Hailey-Hailey disease is chronic, meaning it lasts throughout your lifetime. It usually first appears in early adulthood. Rather than getting progressively worse year after year, it tends to come and go in cycles of flare-ups and periods of clear skin. Learning your specific triggers and establishing a reliable skincare routine with your doctor can drastically reduce how often these painful flares occur and improve your quality of life over time.

Is Hailey-Hailey just a severe form of eczema or a standard rash?

No, it is fundamentally different. While conditions like eczema or chafing are common, Hailey-Hailey is a rare genetic structural defect in the skin itself. Because it often appears in the groin or armpits, it is frequently mistaken for ringworm, intertrigo, or severe chafing. Unlike standard rashes, Hailey-Hailey requires a specific medical diagnosis—often involving a skin biopsy—to confirm the genetic blistering pattern before correct treatment can begin.

How can ScanSkinAI help with Hailey-Hailey disease?

ScanSkinAI provides a convenient way to track the appearance of your skin folds over time, monitoring for weeping sores, crusting, or spreading blisters. It is very important to remember that our AI is purely a screening aid and cannot officially diagnose Hailey-Hailey disease or any skin condition. However, the secure images you capture can be incredibly helpful to show your dermatologist during consultations to track how well your treatment plan is working.
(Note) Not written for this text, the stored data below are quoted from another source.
-- ==== Sys2Proof/Machine/Link.lean ====
section
/-! DEFINITION. Lanes and BVL links (R290 to R318): lane states, partner entries, links and their sequence numbers, sending,
going Down, losing and regaining lanes. A link goes by the lane of its primary engine. -/

namespace Sys2Proof.Machine

/-- A lane beyond its registers. -/
def State.lane (s : State) (l : Nat) : LaneSt := AMap.get s.lanes (fun _ => LaneSt.idle) l
def State.setLane (s : State) (l : Nat) (x : LaneSt) : State :=
  { s with lanes := AMap.set s.lanes (fun _ => LaneSt.idle) l x }

/-- A link. -/
def State.link (s : State) (i : Nat) : Link := AMap.get s.links (fun _ => Link.empty) i
def State.setLink (s : State) (i : Nat) (x : Link) : State :=
  { s with links := AMap.set s.links (fun _ => Link.empty) i x }

/-- Something leaves the device. -/
def State.emit (s : State) (o : Out) : State := { s with out := s.out ++ [o] }

/-- The page of a link's block and the offset of one of its registers (R299, "BVL link block"). -/
def linkPage (i : Nat) : Nat := if i < 16 then pgBvl i else pgEth (i - 16)
def linkOff (i o : Nat) : Nat := if i < 16 then o else o + 0x100

/-- A field of a link's block, by its offset on the BVL page. -/
def State.lfld (s : State) (i o hi lo : Nat) : Nat := s.fld (linkPage i) (linkOff i o) hi lo
def State.setLfld (s : State) (i o hi lo v : Nat) : State := s.setFld (linkPage i) (linkOff i o) hi lo v
def State.lcount (s : State) (i o : Nat) : State := s.count (linkPage i) (linkOff i o)

/-- LSTAT.STATE of a lane: 0 Off, 1 Detect, 2 Exchange, 3 Training, 4 Confirm, 5 Active, 6 Quarantine, 7 Standby, 8 Failed, 9
Retuning, 10 Idle. -/
def State.laneState (s : State) (l : Nat) : Nat := s.fld (pgLane l) 0x108 3 0

/-- LCTL.PROTO of a lane: 1 BVL, 2 Ethernet. -/
def State.laneProto (s : State) (l : Nat) : Nat := s.fld (pgLane l) 0x100 13 12

/-- The quad's domain is on (DOMSTAT.QUAD). -/
def State.quadOn (s : State) (q : Nat) : Bool := s.bit pgPwr 0x138 (24 + q)

/-- The quad is isolated (R270). -/
def State.quadIsolated (s : State) (q : Nat) : Bool := s.bit pgFcol 0x1C0 q

/-- DEVICE-SAFE is in force (R275). -/
def State.dsafe (s : State) : Bool := s.fcol.dsafe

/-- The lane runs BVL: a join lane, or a rack lane with PROTO BVL (R290). -/
def State.laneBvl (s : State) (l : Nat) : Bool := decide (l < 16) || decide (s.laneProto l = 1)

/-- The link of a lane: its own on a rack lane, that of the primary engine on a join lane (R299). -/
def State.linkOfLane (s : State) (l : Nat) : Nat := if l < 16 then s.fld (pgBvl l) 0x108 12 8 else l

/-- The lanes of a link, ascending (R299): those of LANEMASK on a join link, the one lane of a rack BVL endpoint. -/
def State.linkLanes (s : State) (i : Nat) : List Nat :=
  if i < 16 then (List.range 16).filter fun l => bitAt (s.lfld i 0x100 47 32) l else if s.laneProto i = 1 then [i] else []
When should I see a doctor for my skin fold blisters?

You should seek medical advice whenever you experience unexplained, painful, or recurring blisters in your skin folds. It is especially urgent to see a doctor if your existing sores start oozing yellow pus, become increasingly red and hot, or develop a foul odour. These are clear signs of a secondary bacterial or fungal infection, which requires prescription medication to heal and prevent severe complications.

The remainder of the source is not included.